The earliest European records come from Samuel de Champlain and Pierre Dugua, Sieur de Mons from 1604, and include details of their first expedition. The sakmowk of Kespukwitk district, and Grand Chief of the other six indigenous districts at the time was Henri Membertou, who welcomed the French explorers and settlers at Port Royal (today named Annapolis Royal, and an hour's drive from here). Membertou died in 1611 at age 103.

==Post-European contact==
The Baie Ste. Marie was settled by Acadians in 1768 on their return, a decade after the British expulsion, but the land was not suitable for the agriculture they had practiced in Port Royal for the previous 150 years, so they turned to the sea to fish. Apart from the French explorations of 1604 led by Pierre Dugua de Mons, who was accompanied by Samuel de Champlain, there are no discovered records of any trading posts or expeditions to Saint Marys Bay by either French or British. It is asserted by one source that the Mi'kmaq were not interested in agriculture, and the settlers land clearing of mostly dyked swamps, did not affect the Mi'kmaq's hunting or fishing grounds, or immediately drive away game.

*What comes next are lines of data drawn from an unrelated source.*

-- ==== Sys2Proof/Laws/Decode.lean ====
section
/-! SUPPORT. The fields of an encoded word (30_encoding.md R72 to R78, R86): what the decoder reads from each layout of the
encoder, and the bits of each layout from the fields of any word. -/

namespace Sys2Proof

theorem opcodeOf_encR (f7 : BitVec 7) (rs2 rs1 : Reg) (f3 : BitVec 3) (rd : Reg) (op : BitVec 7) :
    opcodeOf (encR f7 rs2 rs1 f3 rd op) = op := by
  apply BitVec.eq_of_getLsbD_eq
  intro i hi
  simp only [opcodeOf, encR, BitVec.getLsbD_extractLsb', BitVec.getLsbD_append, hi]
  interval_cases i <;> simp

theorem rdOf_encR (f7 : BitVec 7) (rs2 rs1 : Reg) (f3 : BitVec 3) (rd : Reg) (op : BitVec 7) :
    rdOf (encR f7 rs2 rs1 f3 rd op) = rd := by
  apply BitVec.eq_of_getLsbD_eq
  intro i hi
  simp only [rdOf, encR, BitVec.getLsbD_extractLsb', BitVec.getLsbD_append, hi]
  interval_cases i <;> simp

theorem funct3Of_encR (f7 : BitVec 7) (rs2 rs1 : Reg) (f3 : BitVec 3) (rd : Reg) (op : BitVec 7) :
    funct3Of (encR f7 rs2 rs1 f3 rd op) = f3 := by
  apply BitVec.eq_of_getLsbD_eq
  intro i hi
  simp only [funct3Of, encR, BitVec.getLsbD_extractLsb', BitVec.getLsbD_append, hi]
  interval_cases i <;> simp

theorem rs1Of_encR (f7 : BitVec 7) (rs2 rs1 : Reg) (f3 : BitVec 3) (rd : Reg) (op : BitVec 7) :
    rs1Of (encR f7 rs2 rs1 f3 rd op) = rs1 := by
  apply BitVec.eq_of_getLsbD_eq
  intro i hi
  simp only [rs1Of, encR, BitVec.getLsbD_extractLsb', BitVec.getLsbD_append, hi]
  interval_cases i <;> simp

theorem rs2Of_encR (f7 : BitVec 7) (rs2 rs1 : Reg) (f3 : BitVec 3) (rd : Reg) (op : BitVec 7) :
    rs2Of (encR f7 rs2 rs1 f3 rd op) = rs2 := by
  apply BitVec.eq_of_getLsbD_eq
  intro i hi
  simp only [rs2Of, encR, BitVec.getLsbD_extractLsb', BitVec.getLsbD_append, hi]
  interval_cases i <;> simp

theorem funct7Of_encR (f7 : BitVec 7) (rs2 rs1 : Reg) (f3 : BitVec 3) (rd : Reg) (op : BitVec 7) :
    funct7Of (encR f7 rs2 rs1 f3 rd op) = f7 := by
  apply BitVec.eq_of_getLsbD_eq
  intro i hi
  simp only [funct7Of, encR, BitVec.getLsbD_extractLsb', BitVec.getLsbD_append, hi]
  interval_cases i <;> simp

theorem opcodeOf_encI (imm : BitVec 12) (rs1 : Reg) (f3 : BitVec 3) (rd : Reg) (op : BitVec 7) :
    opcodeOf (encI imm rs1 f3 rd op) = op := by
  apply BitVec.eq_of_getLsbD_eq
  intro i hi
  simp only [opcodeOf, encI, BitVec.getLsbD_extractLsb', BitVec.getLsbD_append, hi]
  interval_cases i <;> simp

theorem rdOf_encI (imm : BitVec 12) (rs1 : Reg) (f3 : BitVec 3) (rd : Reg) (op : BitVec 7) :
    rdOf (encI imm rs1 f3 rd op) = rd := by
  apply BitVec.eq_of_getLsbD_eq
  intro i hi
  simp only [rdOf, encI, BitVec.getLsbD_extractLsb', BitVec.getLsbD_append, hi]
  interval_cases i <;> simp

theorem funct3Of_encI (imm : BitVec 12) (rs1 : Reg) (f3 : BitVec 3) (rd : Reg) (op : BitVec 7) :
    funct3Of (encI imm rs1 f3 rd op) = f3 := by
  apply BitVec.eq_of_getLsbD_eq
  intro i hi
  simp only [funct3Of, encI, BitVec.getLsbD_extractLsb', BitVec.getLsbD_append, hi]
  interval_cases i <;> simp

theorem rs1Of_encI (imm : BitVec 12) (rs1 : Reg) (f3 : BitVec 3) (rd : Reg) (op : BitVec 7) :
    rs1Of (encI imm rs1 f3 rd op) = rs1 := by
  apply BitVec.eq_of_getLsbD_eq
  intro i hi
  simp only [rs1Of, encI, BitVec.getLsbD_extractLsb', BitVec.getLsbD_append, hi]
  interval_cases i <;> simp

theorem immIOf_encI (imm : BitVec 12) (rs1 : Reg) (f3 : BitVec 3) (rd : Reg) (op : BitVec 7) :
    immIOf (encI imm rs1 f3 rd op) = imm := by
  apply BitVec.eq_of_getLsbD_eq
  intro i hi
  simp only [immIOf, encI, BitVec.getLsbD_extractLsb', BitVec.getLsbD_append, hi]
  interval_cases i <;> simp

theorem opcodeOf_encS (imm : BitVec 12) (rs2 rs1 : Reg) (f3 : BitVec 3) (op : BitVec 7) :
    opcodeOf (encS imm rs2 rs1 f3 op) = op := by
  apply BitVec.eq_of_getLsbD_eq
  intro i hi
  simp only [opcodeOf, encS, BitVec.getLsbD_extractLsb', BitVec.getLsbD_append, hi]
  interval_cases i <;> simp

theorem funct3Of_encS (imm : BitVec 12) (rs2 rs1 : Reg) (f3 : BitVec 3) (op : BitVec 7) :
    funct3Of (encS imm rs2 rs1 f3 op) = f3 := by
  apply BitVec.eq_of_getLsbD_eq
  intro i hi
  simp only [funct3Of, encS, BitVec.getLsbD_extractLsb', BitVec.getLsbD_append, hi]
  interval_cases i <;> simp

theorem rs1Of_encS (imm : BitVec 12) (rs2 rs1 : Reg) (f3 : BitVec 3) (op : BitVec 7) :
    rs1Of (encS imm rs2 rs1 f3 op) = rs1 := by
  apply BitVec.eq_of_getLsbD_eq
  intro i hi
  simp only [rs1Of, encS, BitVec.getLsbD_extractLsb', BitVec.getLsbD_append, hi]
  interval_cases i <;> simp

theorem rs2Of_encS (imm : BitVec 12) (rs2 rs1 : Reg) (f3 : BitVec 3) (op : BitVec 7) :
    rs2Of (encS imm rs2 rs1 f3 op) = rs2 := by
  apply BitVec.eq_of_getLsbD_eq
  intro i hi
  simp only [rs2Of, encS, BitVec.getLsbD_extractLsb', BitVec.getLsbD_append, hi]
  interval_cases i <;> simp

theorem immSOf_encS (imm : BitVec 12) (rs2 rs1 : Reg) (f3 : BitVec 3) (op : BitVec 7) :
    immSOf (encS imm rs2 rs1 f3 op) = imm := by
  apply BitVec.eq_of_getLsbD_eq
  intro i hi
  simp only [immSOf, encS, BitVec.getLsbD_extractLsb', BitVec.getLsbD_append]
  interval_cases i <;> simp

theorem opcodeOf_encB (off : BitVec 13) (rs2 rs1 : Reg) (f3 : BitVec 3) (op : BitVec 7) :
    opcodeOf (encB off rs2 rs1 f3 op) = op := by
  apply BitVec.eq_of_getLsbD_eq
  intro i hi
  simp only [opcodeOf, encB, BitVec.getLsbD_extractLsb', BitVec.getLsbD_append, hi]
  interval_cases i <;> simp

theorem funct3Of_encB (off : BitVec 13) (rs2 rs1 : Reg) (f3 : BitVec 3) (op : BitVec 7) :
    funct3Of (encB off rs2 rs1 f3 op) = f3 := by
  apply BitVec.eq_of_getLsbD_eq
  intro i hi
  simp only [funct3Of, encB, BitVec.getLsbD_extractLsb', BitVec.getLsbD_append, hi]
  interval_cases i <;> simp

theorem rs1Of_encB (off : BitVec 13) (rs2 rs1 : Reg) (f3 : BitVec 3) (op : BitVec 7) :
    rs1Of (encB off rs2 rs1 f3 op) = rs1 := by
  apply BitVec.eq_of_getLsbD_eq
  intro i hi
  simp only [rs1Of, encB, BitVec.getLsbD_extractLsb', BitVec.getLsbD_append, hi]
  interval_cases i <;> simp

theorem rs2Of_encB (off : BitVec 13) (rs2 rs1 : Reg) (f3 : BitVec 3) (op : BitVec 7) :
    rs2Of (encB off rs2 rs1 f3 op) = rs2 := by
  apply BitVec.eq_of_getLsbD_eq
  intro i hi
  simp only [rs2Of, encB, BitVec.getLsbD_extractLsb', BitVec.getLsbD_append, hi]
  interval_cases i <;> simp

theorem immBOf_encB (off : BitVec 13) (rs2 rs1 : Reg) (f3 : BitVec 3) (op : BitVec 7) (h : off.getLsbD 0 = false) :
    immBOf (encB off rs2 rs1 f3 op) = off := by
  apply BitVec.eq_of_getLsbD_eq
  intro i hi
  simp only [immBOf, encB, BitVec.getLsbD_extractLsb', BitVec.getLsbD_append]
  interval_cases i <;> simp
  simpa using h

theorem opcodeOf_encU (immu : BitVec 20) (rd : Reg) (op : BitVec 7) :
    opcodeOf (encU immu rd op) = op := by
  apply BitVec.eq_of_getLsbD_eq
  intro i hi
  simp only [opcodeOf, encU, BitVec.getLsbD_extractLsb', BitVec.getLsbD_append, hi]
  interval_cases i <;> simp

theorem rdOf_encU (immu : BitVec 20) (rd : Reg) (op : BitVec 7) :
    rdOf (encU immu rd op) = rd := by
  apply BitVec.eq_of_getLsbD_eq
  intro i hi
  simp only [rdOf, encU, BitVec.getLsbD_extractLsb', BitVec.getLsbD_append, hi]
  interval_cases i <;> simp

theorem immUOf_encU (immu : BitVec 20) (rd : Reg) (op : BitVec 7) :
    immUOf (encU immu rd op) = immu := by
  apply BitVec.eq_of_getLsbD_eq
  intro i hi
  simp only [immUOf, encU, BitVec.getLsbD_extractLsb', BitVec.getLsbD_append, hi]
  interval_cases i <;> simp

theorem opcodeOf_encJ (off : BitVec 21) (rd : Reg) (op : BitVec 7) :
    opcodeOf (encJ off rd op) = op := by
  apply BitVec.eq_of_getLsbD_eq
  intro i hi
  simp only [opcodeOf, encJ, BitVec.getLsbD_extractLsb', BitVec.getLsbD_append, hi]
  interval_cases i <;> simp

theorem rdOf_encJ (off : BitVec 21) (rd : Reg) (op : BitVec 7) :
    rdOf (encJ off rd op) = rd := by
  apply BitVec.eq_of_getLsbD_eq
  intro i hi
  simp only [rdOf, encJ, BitVec.getLsbD_extractLsb', BitVec.getLsbD_append, hi]
  interval_cases i <;> simp

theorem immJOf_encJ (off : BitVec 21) (rd : Reg) (op : BitVec 7) (h : off.getLsbD 0 = false) :
    immJOf (encJ off rd op) = off := by
  apply BitVec.eq_of_getLsbD_eq
  intro i hi
  simp only [immJOf, encJ, BitVec.getLsbD_extractLsb', BitVec.getLsbD_append]
  interval_cases i <;> simp
  simpa using h

/-- Any word is the R layout of its own fields. -/
theorem encR_fields (w : Word) : encR (funct7Of w) (rs2Of w) (rs1Of w) (funct3Of w) (rdOf w) (opcodeOf w) = w := by
  apply BitVec.eq_of_getLsbD_eq
  intro i hi
  simp only [encR, funct7Of, rs2Of, rs1Of, funct3Of, rdOf, opcodeOf, BitVec.getLsbD_extractLsb', BitVec.getLsbD_append]
  interval_cases i <;> simp

/-- Any word is the I layout of its own fields. -/
theorem encI_fields (w : Word) : encI (immIOf w) (rs1Of w) (funct3Of w) (rdOf w) (opcodeOf w) = w := by
  apply BitVec.eq_of_getLsbD_eq
  intro i hi
  simp only [encI, immIOf, rs1Of, funct3Of, rdOf, opcodeOf, BitVec.getLsbD_extractLsb', BitVec.getLsbD_append]
  interval_cases i <;> simp

/-- Any word is the S layout of its own fields. -/
theorem encS_fields (w : Word) : encS (immSOf w) (rs2Of w) (rs1Of w) (funct3Of w) (opcodeOf w) = w := by
  apply BitVec.eq_of_getLsbD_eq
  intro i hi
  simp only [encS, immSOf, rs2Of, rs1Of, funct3Of, opcodeOf, BitVec.getLsbD_extractLsb', BitVec.getLsbD_append]
  interval_cases i <;> simp

/-- Any word is the B layout of its own fields. -/
theorem encB_fields (w : Word) : encB (immBOf w) (rs2Of w) (rs1Of w) (funct3Of w) (opcodeOf w) = w := by
  apply BitVec.eq_of_getLsbD_eq
  intro i hi
  simp only [encB, immBOf, rs2Of, rs1Of, funct3Of, opcodeOf, BitVec.getLsbD_extractLsb', BitVec.getLsbD_append]
  interval_cases i <;> simp

/-- Any word is the U layout of its own fields. -/
theorem encU_fields (w : Word) : encU (immUOf w) (rdOf w) (opcodeOf w) = w := by
  apply BitVec.eq_of_getLsbD_eq
  intro i hi
  simp only [encU, immUOf, rdOf, opcodeOf, BitVec.getLsbD_extractLsb', BitVec.getLsbD_append]
  interval_cases i <;> simp

/-- Any word is the J layout of its own fields. -/
theorem encJ_fields (w : Word) : encJ (immJOf w) (rdOf w) (opcodeOf w) = w := by
  apply BitVec.eq_of_getLsbD_eq
  intro i hi
  simp only [encJ, immJOf, rdOf, opcodeOf, BitVec.getLsbD_extractLsb', BitVec.getLsbD_append]
  interval_cases i <;> simp

theorem immBOf_even (w : Word) : (immBOf w).getLsbD 0 = false := by
  simp only [immBOf, BitVec.getLsbD_append]
  simp

theorem immJOf_even (w : Word) : (immJOf w).getLsbD 0 = false := by
  simp only [immJOf, BitVec.getLsbD_append]
  simp

/-! ### From a row of the opcode map to the fields it fixes -/

theorem extract_of_mask {w mask pattern : Word} (h : w &&& mask = pattern) (k n : Nat)
    (hm : mask.extractLsb' k n = BitVec.allOnes n) : w.extractLsb' k n = pattern.extractLsb' k n := by
  rw [← h]
  apply BitVec.eq_of_getLsbD_eq
  intro i hi
  have := congrArg (fun b => b.getLsbD i) hm
  simp only [BitVec.getLsbD_extractLsb', BitVec.getLsbD_allOnes, hi, decide_true, Bool.true_and] at this
  simp [this]

/-- The rows of R87 whose mask is `0x0000007F` fix the opcode. -/
theorem fields_of_mask_opcode {w pattern : Word} (h : w &&& 0x0000007F#32 = pattern) :
    opcodeOf w = opcodeOf pattern :=
  extract_of_mask h 0 7 (by decide)

/-- The rows of R87 whose mask is `0x0000707F` fix the opcode and `funct3`. -/
theorem fields_of_mask_funct3 {w pattern : Word} (h : w &&& 0x0000707F#32 = pattern) :
    opcodeOf w = opcodeOf pattern ∧ funct3Of w = funct3Of pattern :=
  ⟨extract_of_mask h 0 7 (by decide), extract_of_mask h 12 3 (by decide)⟩

/-- The rows of R87 whose mask is `0xFE00707F` fix the opcode, `funct3` and `funct7`. -/
theorem fields_of_mask_funct7 {w pattern : Word} (h : w &&& 0xFE00707F#32 = pattern) :
    opcodeOf w = opcodeOf pattern ∧ funct3Of w = funct3Of pattern ∧ funct7Of w = funct7Of pattern :=
  ⟨extract_of_mask h 0 7 (by decide), extract_of_mask h 12 3 (by decide), extract_of_mask h 25 7 (by decide)⟩

/-- The bytes of a word, read back in order, are the word. -/
theorem wordOfBytes_bytesOfWord (w : Word) :
    wordOfBytes (w.extractLsb' 0 8) (w.extractLsb' 8 8) (w.extractLsb' 16 8) (w.extractLsb' 24 8) = w := by
  apply BitVec.eq_of_getLsbD_eq
  intro i hi
  simp only [wordOfBytes, BitVec.getLsbD_extractLsb', BitVec.getLsbD_append]
  interval_cases i <;> simp

end Sys2Proof
end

By the 1800s, the Mi'kmaq had settled on the nearby Bear River Reserve, while still returning to the area for fishing, hunting, trade, and ceremony throughout the year. In one record many also returned during the 1800s to attend mass at Saint Mary's Church in Church Point, presided by Father Jean-Mandé Sigogne. In an 1816 letter, Father Sigogne wrote "Hordes of Mi'kmaq gather with their children, during certain seasons at my church, some from as far away as 300 miles"

The 1871 Census in the sub-district of St. Mary's Bay recorded the number of Mi'kmaq to be "none found", while the 1901 census recorded 8,655 people in the Municipality of Clare.

==Geography==
A sub-basin of the Gulf of Maine, the bay's southeastern shore is formed by mainland Nova Scotia, while its northwestern shore is formed by the Digby Neck, Long Island, and Brier Island.

The bay bifurcates the two municipal districts in Digby County, with the bilingual Clare Municipal District located on the mainland portion (southeastern shore) and the Digby Neck being part of the Digby Municipal District, which also occupies the eastern half of the county.

These bodies of water have shaped life on Digby Neck in several ways. Their tides are among the highest in the world, spanning 50 feet (16 metres) in places. The rich and varied flora and fauna of the bays are a result of this tidal action. Regularly exposed swaths of wet ocean floor create a special environment for the species that inhabit these regions. Tidal action also causes a stirring up of the water, allowing whales to feed easily on agitated plankton. This is one reason why the Bay of Fundy is world-renowned for its whale watching trips.

Shipbuilding, once an economic force in the area, was facilitated by the tides. Dry docks allowed ships to be built and floated without moving them, a significant advantage given the size and weight of a large boat. Weir fishing also benefits from the tides. At high tide, the weir is submerged; fish swim into the weir, and at low tide, the fishermen row in and scoop up the fish that are trapped.

Major communities situated on St. Marys Bay include Sandy Cove, Weymouth, Belliveaus Cove, Comeauville, Saulnierville, and Meteghan.

Public parks are located at Meteghan (Smugglers Cove Provincial Park), Cape St. Marys, (Cape Cove Beach/Mavilette Beach Provincial Park), and Plympton (Savary Picnic Park).